4. Kali Uchis – “Moonlight”

The opening line from “Moonlight,” the second single from Colombian-American musician Kali Uchis’ 2023 selenic record Red Moon in Venus, is a whole vibe. In fact the entire track may be one of the most joyful statements of love on any pop record this year: peep lines like “you always go out of your way to show me that I’m your priority” to see how healthy, mutually supportive relationships never go out of style. Uchis’ bilingual ode to romantic bliss is boosted by a bubbly bassline, shimmering synths, and a committed vocal performance, one of the singer’s best and most swooning. It’s the centrepiece to a uniformly strong third album, deceptively simple and super romantic. Me and who?

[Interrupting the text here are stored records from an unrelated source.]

-- ==== Sys2Proof/Certificates/Slice0/Obligations.lean ====
section
/-! DEFINITION. The statements for the provers. Each docstring names the rules of spec/ it formalises. -/

open Sys2Proof Sys2Proof.Machine

/-! ### Encoding (30_encoding.md) -/

/-- R180, R181, R183: every operation's word decodes to it, with every operand the encoding admits, and the decoder
leaves the bytes after it. -/
def Obligations.DecodeOfEncode : Prop :=
  ∀ (i : Instr) (rest : List Byte), i.wf = true → decode (encode i ++ rest) = .op i rest

/-- R180, R181, R183: an operation is decoded only from its own word, and it is well-formed. -/
def Obligations.DecodeOnlyItsWord : Prop :=
  ∀ (bytes rest : List Byte) (i : Instr), decode bytes = .op i rest → i.wf = true ∧ bytes = encode i ++ rest

/-- R182, R183: a few words of each family, written out from the opcode map (the vectors V110 to V117). -/
def Obligations.OpcodeMapWords : Prop :=
  decode [0x01] = .op .setout [] ∧ decode [0x02] = .op .setin [] ∧ decode [0x03] = .op .drvh [] ∧
  decode [0x04] = .op .drvl [] ∧ decode [0x05] = .op .rdlvl [] ∧ decode [0x10, 0x03] = .op (.delay 3) [] ∧
  decode [0x11] = .op .waith [] ∧ decode [0x20, 0x01] = .op (.wrbit true) [] ∧
  decode [0x22, 0x5A] = .op (.wrbyte 0x5A) [] ∧ decode [0x31] = .op .rsync [] ∧
  decode [0x41, 0xFF] = .op (.ckadd 0xFF) [] ∧ decode [0x52] = .op .irqoff [] ∧ decode [0x62] = .op .txn []

/-- R184, R557: what a sequence of operations may not hold. Every opcode outside the map and the word 0x63 decode to
ILLEGAL_OP; a P-format operand with bits 7:4 not 0 or a selector of 10 to 15, and a WRBIT operand with bits 7:1 not 0,
decode to BAD_OPERAND; and a host that issues such a word is refused: the fault is recorded, the host halts, and nothing
else changes but its place in its script. That the record names the refused byte as its opcode is the model's choice (log
entry 15). -/
def Obligations.IllegalWords : Prop :=
  (∀ (op : Byte) (rest : List Byte),
    (op.toNat = 0x00 ∨ (0x06 ≤ op.toNat ∧ op.toNat ≤ 0x0F) ∨ (0x12 ≤ op.toNat ∧ op.toNat ≤ 0x1F) ∨
      (0x24 ≤ op.toNat ∧ op.toNat ≤ 0x2F) ∨ (0x32 ≤ op.toNat ∧ op.toNat ≤ 0x3F) ∨
      (0x45 ≤ op.toNat ∧ op.toNat ≤ 0x4F) ∨ (0x54 ≤ op.toNat ∧ op.toNat ≤ 0x5F) ∨ 0x63 ≤ op.toNat) →
    decodeSequence (op :: rest) = .illegalOp op rest) ∧
  (∀ (x : Byte) (rest : List Byte), x.toNat / 16 ≠ 0 ∨ 10 ≤ x.toNat % 16 →
    decodeSequence (0x10 :: x :: rest) = .badOperand 0x10 rest) ∧
  (∀ (x : Byte) (rest : List Byte), x.toNat / 2 ≠ 0 →
    decodeSequence (0x20 :: x :: rest) = .badOperand 0x20 rest) ∧
  (∀ (s : State) (d : Side) (time : Nat) (bytes rest : List Byte) (items : List HostItem) (op : Byte),
    (s.inst d).script = { time := time, move := .words bytes } :: items →
    (decodeSequence bytes = .illegalOp op rest →
      ∃ t, issueHost d s = .next t ∧ Refused (s.issue d op (scriptAfter time rest items)) t .illegalOp) ∧
    (decodeSequence bytes = .badOperand op rest →
      ∃ t, issueHost d s = .next t ∧ Refused (s.issue d op (scriptAfter time rest items)) t .badOperand))

/-! ### The step (41_timing.md R261) -/

/-- R261: where the host whose turn it is has a well-formed operation word next, the step runs that operation, issued
by that host: the script moves past the word and the opcode is noted for fault records. -/
def Obligations.StepRunsDecodedWord : Prop :=
  ∀ (s : State) (d : Side) (time : Nat) (bytes rest : List Byte) (items : List HostItem) (i : Instr),
    s.pick = some (.context { side := d, kind := .ordinary }) →
    (s.inst d).ordinary.status = .idle →
    (s.inst d).script = { time := time, move := .words bytes } :: items →
    decodeSequence bytes = .op i rest →
    step s = exec i (s.afterPick.issue d i.opcode (scriptAfter time rest items))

5. Joanna Stenberg – “I’ve Got Me”

New York singer-songwriter Joanna Stenberg possesses the unique talent of crafting songs that seem to have already existed as folk standards for decades, or were discovered in a half century-old time capsule. The timeless quality of their Tin Pan Alley-esque compositions is matched beautifully by their unpretentious vocal delivery, matter-of-fact and almost unbearably raw. The central conceit of “I’ve Got Me,” the namesake for and standout from Stenberg’s excellent 2023 sophomore release, could be seen as either a blessing or curse depending on your outlook (or maybe your diagnosis): no matter what, you’ll always have yourself for company, cogito ergo sum. If you’ve ever thought to yourself some version of the lyric “Why is it so hard to be kind and gentle to myself,” Stenberg’s knowing, aching balladry is something worth treasuring.